(DATA PROVIDED)
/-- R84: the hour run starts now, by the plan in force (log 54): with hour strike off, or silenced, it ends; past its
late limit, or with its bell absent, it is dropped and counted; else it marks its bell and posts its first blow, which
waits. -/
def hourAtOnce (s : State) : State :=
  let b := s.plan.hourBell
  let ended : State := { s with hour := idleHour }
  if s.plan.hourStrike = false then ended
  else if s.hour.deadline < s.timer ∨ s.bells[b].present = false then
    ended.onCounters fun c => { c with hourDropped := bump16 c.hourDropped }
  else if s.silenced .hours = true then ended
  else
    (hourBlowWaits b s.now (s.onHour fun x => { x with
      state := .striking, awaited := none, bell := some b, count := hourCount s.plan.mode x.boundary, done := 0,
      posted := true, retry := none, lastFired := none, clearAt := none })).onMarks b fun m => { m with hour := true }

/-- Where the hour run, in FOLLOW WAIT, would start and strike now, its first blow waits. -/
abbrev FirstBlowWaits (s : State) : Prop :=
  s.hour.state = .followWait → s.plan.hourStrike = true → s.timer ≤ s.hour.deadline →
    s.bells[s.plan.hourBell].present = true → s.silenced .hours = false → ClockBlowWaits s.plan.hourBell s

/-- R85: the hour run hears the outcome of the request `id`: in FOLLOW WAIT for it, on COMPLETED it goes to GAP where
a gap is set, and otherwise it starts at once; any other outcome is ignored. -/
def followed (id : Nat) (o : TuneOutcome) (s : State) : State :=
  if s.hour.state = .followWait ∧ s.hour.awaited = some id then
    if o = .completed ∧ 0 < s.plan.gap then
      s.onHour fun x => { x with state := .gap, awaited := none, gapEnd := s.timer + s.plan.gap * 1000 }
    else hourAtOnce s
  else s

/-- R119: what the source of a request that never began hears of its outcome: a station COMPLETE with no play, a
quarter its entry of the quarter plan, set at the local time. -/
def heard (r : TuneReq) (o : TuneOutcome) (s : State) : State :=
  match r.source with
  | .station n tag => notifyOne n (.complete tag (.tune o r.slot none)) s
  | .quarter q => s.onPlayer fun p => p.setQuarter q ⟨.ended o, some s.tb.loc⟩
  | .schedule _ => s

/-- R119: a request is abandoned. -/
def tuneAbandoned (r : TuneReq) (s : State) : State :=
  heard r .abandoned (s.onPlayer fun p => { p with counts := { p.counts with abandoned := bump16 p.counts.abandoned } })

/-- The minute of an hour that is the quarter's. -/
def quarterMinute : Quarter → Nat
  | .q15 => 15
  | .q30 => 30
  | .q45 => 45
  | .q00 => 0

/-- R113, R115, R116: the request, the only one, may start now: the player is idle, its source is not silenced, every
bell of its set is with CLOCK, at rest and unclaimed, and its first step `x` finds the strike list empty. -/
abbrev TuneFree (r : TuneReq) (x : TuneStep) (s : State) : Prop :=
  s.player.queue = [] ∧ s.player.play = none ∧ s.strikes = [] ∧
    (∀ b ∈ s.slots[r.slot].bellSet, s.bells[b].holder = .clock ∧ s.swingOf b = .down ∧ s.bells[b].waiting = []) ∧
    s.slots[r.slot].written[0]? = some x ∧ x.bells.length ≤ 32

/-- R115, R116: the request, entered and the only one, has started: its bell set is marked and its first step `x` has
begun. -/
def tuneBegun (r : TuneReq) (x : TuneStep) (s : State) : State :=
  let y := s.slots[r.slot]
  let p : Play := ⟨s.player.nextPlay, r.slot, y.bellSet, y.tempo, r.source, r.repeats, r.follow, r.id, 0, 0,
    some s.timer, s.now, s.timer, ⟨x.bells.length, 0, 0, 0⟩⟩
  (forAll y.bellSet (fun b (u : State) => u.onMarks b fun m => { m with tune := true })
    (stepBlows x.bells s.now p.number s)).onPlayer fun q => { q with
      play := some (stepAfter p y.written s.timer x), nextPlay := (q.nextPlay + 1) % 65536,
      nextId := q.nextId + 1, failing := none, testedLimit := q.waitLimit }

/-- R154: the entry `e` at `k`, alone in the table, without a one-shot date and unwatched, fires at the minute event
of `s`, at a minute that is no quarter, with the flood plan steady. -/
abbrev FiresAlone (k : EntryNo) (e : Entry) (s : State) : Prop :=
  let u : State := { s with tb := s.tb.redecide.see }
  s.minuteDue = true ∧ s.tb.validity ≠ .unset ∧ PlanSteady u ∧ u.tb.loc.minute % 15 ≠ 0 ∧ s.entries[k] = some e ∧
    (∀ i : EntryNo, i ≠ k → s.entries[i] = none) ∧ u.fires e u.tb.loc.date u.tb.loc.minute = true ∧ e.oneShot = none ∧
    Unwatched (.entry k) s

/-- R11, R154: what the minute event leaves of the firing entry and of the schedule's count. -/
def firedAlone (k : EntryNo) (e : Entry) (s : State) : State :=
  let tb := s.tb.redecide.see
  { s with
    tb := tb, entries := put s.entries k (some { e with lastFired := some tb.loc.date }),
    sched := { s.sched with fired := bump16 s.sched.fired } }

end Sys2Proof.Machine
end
(End DATA PROVIDED)
(DATA PROVIDED)
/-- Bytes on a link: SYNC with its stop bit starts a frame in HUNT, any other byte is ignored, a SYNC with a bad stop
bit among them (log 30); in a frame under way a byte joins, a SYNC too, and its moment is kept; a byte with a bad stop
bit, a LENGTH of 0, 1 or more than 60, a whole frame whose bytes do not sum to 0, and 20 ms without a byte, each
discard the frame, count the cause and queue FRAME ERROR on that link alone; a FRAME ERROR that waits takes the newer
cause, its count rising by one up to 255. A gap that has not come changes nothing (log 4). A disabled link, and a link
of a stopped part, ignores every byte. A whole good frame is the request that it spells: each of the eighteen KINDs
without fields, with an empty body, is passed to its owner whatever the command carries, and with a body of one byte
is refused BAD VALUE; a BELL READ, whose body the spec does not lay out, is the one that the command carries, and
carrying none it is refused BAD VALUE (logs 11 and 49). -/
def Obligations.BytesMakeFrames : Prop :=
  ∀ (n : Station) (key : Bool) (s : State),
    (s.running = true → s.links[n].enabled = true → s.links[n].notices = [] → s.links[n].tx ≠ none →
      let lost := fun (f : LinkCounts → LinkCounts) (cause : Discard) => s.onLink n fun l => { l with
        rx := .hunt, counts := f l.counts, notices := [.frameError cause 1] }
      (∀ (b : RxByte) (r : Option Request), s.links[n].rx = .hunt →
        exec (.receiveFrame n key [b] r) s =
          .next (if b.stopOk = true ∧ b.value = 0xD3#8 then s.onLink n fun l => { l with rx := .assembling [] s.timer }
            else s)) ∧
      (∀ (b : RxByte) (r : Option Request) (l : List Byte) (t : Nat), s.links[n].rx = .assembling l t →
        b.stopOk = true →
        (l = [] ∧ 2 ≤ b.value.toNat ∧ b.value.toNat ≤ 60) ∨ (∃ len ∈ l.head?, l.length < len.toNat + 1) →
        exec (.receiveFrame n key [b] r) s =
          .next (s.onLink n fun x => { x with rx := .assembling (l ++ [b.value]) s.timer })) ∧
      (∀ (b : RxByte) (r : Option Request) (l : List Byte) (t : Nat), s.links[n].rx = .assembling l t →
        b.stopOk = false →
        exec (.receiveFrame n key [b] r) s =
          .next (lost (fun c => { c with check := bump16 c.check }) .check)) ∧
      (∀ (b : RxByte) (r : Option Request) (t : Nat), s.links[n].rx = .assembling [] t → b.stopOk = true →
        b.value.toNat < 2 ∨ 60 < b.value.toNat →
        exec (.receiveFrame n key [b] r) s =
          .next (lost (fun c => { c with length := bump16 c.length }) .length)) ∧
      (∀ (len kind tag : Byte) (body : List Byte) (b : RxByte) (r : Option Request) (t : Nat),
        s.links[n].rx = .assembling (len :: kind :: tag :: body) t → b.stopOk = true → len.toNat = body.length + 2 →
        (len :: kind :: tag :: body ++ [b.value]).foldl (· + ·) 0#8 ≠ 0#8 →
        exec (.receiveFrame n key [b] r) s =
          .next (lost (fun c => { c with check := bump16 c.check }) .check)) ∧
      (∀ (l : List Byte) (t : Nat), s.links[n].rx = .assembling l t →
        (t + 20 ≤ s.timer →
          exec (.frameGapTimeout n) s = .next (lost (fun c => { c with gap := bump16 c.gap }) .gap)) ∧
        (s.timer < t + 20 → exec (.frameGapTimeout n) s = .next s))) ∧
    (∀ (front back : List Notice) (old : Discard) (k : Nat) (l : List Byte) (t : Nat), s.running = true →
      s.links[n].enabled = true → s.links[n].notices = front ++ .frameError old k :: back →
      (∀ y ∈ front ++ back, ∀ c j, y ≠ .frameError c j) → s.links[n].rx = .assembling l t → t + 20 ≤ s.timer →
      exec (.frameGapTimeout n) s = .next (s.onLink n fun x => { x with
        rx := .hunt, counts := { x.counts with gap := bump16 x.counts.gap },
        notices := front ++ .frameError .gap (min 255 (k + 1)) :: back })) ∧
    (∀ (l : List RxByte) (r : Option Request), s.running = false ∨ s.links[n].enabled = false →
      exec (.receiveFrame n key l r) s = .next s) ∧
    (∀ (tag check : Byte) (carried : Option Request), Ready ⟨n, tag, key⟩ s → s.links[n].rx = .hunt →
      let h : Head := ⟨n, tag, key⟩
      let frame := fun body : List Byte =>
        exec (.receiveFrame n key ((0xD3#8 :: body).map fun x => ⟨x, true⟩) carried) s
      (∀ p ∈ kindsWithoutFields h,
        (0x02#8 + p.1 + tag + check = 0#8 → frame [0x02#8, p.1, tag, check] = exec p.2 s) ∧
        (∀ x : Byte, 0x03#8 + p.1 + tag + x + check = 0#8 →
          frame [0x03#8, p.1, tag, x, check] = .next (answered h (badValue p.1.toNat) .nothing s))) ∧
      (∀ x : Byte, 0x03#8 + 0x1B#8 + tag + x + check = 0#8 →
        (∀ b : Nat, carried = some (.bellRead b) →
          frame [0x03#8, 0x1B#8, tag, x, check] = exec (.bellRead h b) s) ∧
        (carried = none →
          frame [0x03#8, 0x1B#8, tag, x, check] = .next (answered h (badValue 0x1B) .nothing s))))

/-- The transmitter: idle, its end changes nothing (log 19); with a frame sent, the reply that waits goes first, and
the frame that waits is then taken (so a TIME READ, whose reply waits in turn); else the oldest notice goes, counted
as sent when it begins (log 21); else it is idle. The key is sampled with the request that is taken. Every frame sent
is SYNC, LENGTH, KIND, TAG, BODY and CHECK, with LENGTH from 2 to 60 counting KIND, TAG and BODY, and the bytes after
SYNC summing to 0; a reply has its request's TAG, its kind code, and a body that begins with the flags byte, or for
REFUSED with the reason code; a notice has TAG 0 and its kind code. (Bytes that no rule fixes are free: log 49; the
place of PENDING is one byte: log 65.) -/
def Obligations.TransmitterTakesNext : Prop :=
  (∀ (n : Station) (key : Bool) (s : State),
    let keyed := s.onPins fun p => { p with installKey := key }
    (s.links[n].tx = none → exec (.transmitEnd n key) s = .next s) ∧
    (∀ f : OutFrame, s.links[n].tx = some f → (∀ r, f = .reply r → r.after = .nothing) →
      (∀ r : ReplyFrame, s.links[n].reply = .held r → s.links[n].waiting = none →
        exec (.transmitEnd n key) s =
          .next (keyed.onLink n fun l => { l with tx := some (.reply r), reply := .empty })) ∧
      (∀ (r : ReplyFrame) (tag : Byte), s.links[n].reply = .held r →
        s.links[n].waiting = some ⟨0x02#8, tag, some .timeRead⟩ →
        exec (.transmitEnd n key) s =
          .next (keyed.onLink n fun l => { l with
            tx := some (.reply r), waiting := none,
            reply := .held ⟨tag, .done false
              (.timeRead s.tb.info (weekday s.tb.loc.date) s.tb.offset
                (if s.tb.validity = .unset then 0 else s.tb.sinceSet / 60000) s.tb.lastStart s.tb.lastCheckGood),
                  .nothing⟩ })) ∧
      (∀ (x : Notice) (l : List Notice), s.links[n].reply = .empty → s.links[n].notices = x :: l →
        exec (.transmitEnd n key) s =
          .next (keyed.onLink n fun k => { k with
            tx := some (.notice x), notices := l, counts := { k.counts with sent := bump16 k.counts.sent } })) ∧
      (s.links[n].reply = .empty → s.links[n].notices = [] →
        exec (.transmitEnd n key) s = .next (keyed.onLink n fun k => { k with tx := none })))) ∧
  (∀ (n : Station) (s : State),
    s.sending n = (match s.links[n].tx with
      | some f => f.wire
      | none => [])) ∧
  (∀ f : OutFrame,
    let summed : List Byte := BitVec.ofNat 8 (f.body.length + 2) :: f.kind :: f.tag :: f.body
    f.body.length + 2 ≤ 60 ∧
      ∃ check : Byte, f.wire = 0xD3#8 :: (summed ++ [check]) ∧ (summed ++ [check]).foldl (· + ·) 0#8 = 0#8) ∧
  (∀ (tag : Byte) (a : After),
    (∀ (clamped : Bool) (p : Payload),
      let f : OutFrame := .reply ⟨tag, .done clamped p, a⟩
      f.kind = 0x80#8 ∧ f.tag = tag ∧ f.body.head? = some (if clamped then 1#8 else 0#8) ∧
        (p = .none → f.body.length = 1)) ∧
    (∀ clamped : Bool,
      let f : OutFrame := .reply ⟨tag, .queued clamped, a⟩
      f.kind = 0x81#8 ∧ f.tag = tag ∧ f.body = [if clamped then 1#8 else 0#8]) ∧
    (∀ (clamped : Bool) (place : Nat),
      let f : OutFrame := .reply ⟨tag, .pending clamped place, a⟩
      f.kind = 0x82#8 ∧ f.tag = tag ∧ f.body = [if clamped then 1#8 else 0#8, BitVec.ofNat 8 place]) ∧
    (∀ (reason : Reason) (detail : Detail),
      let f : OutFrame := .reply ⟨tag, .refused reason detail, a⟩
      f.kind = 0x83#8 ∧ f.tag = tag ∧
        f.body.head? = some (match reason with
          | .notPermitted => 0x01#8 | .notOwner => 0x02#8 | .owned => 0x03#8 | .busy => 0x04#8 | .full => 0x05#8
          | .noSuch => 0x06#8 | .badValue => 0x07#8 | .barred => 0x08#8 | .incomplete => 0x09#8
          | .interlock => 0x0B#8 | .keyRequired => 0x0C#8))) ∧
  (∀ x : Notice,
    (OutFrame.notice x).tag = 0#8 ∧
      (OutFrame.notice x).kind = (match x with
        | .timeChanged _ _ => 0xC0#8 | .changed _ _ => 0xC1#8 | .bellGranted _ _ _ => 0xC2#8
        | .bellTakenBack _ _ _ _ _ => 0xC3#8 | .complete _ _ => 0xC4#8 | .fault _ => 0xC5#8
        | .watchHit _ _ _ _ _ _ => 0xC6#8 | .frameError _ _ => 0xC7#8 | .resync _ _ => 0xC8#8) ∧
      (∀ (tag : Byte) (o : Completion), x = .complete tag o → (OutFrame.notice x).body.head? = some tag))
(End DATA PROVIDED)
TASK
In the lines above, locate the string "wire". Copy every line where it occurs.

ANSWER FOR THIS EXERCISE
      | some f => f.wire
      ∃ check : Byte, f.wire = 0xD3#8 :: (summed ++ [check]) ∧ (summed ++ [check]).foldl (· + ·) 0#8 = 0#8) ∧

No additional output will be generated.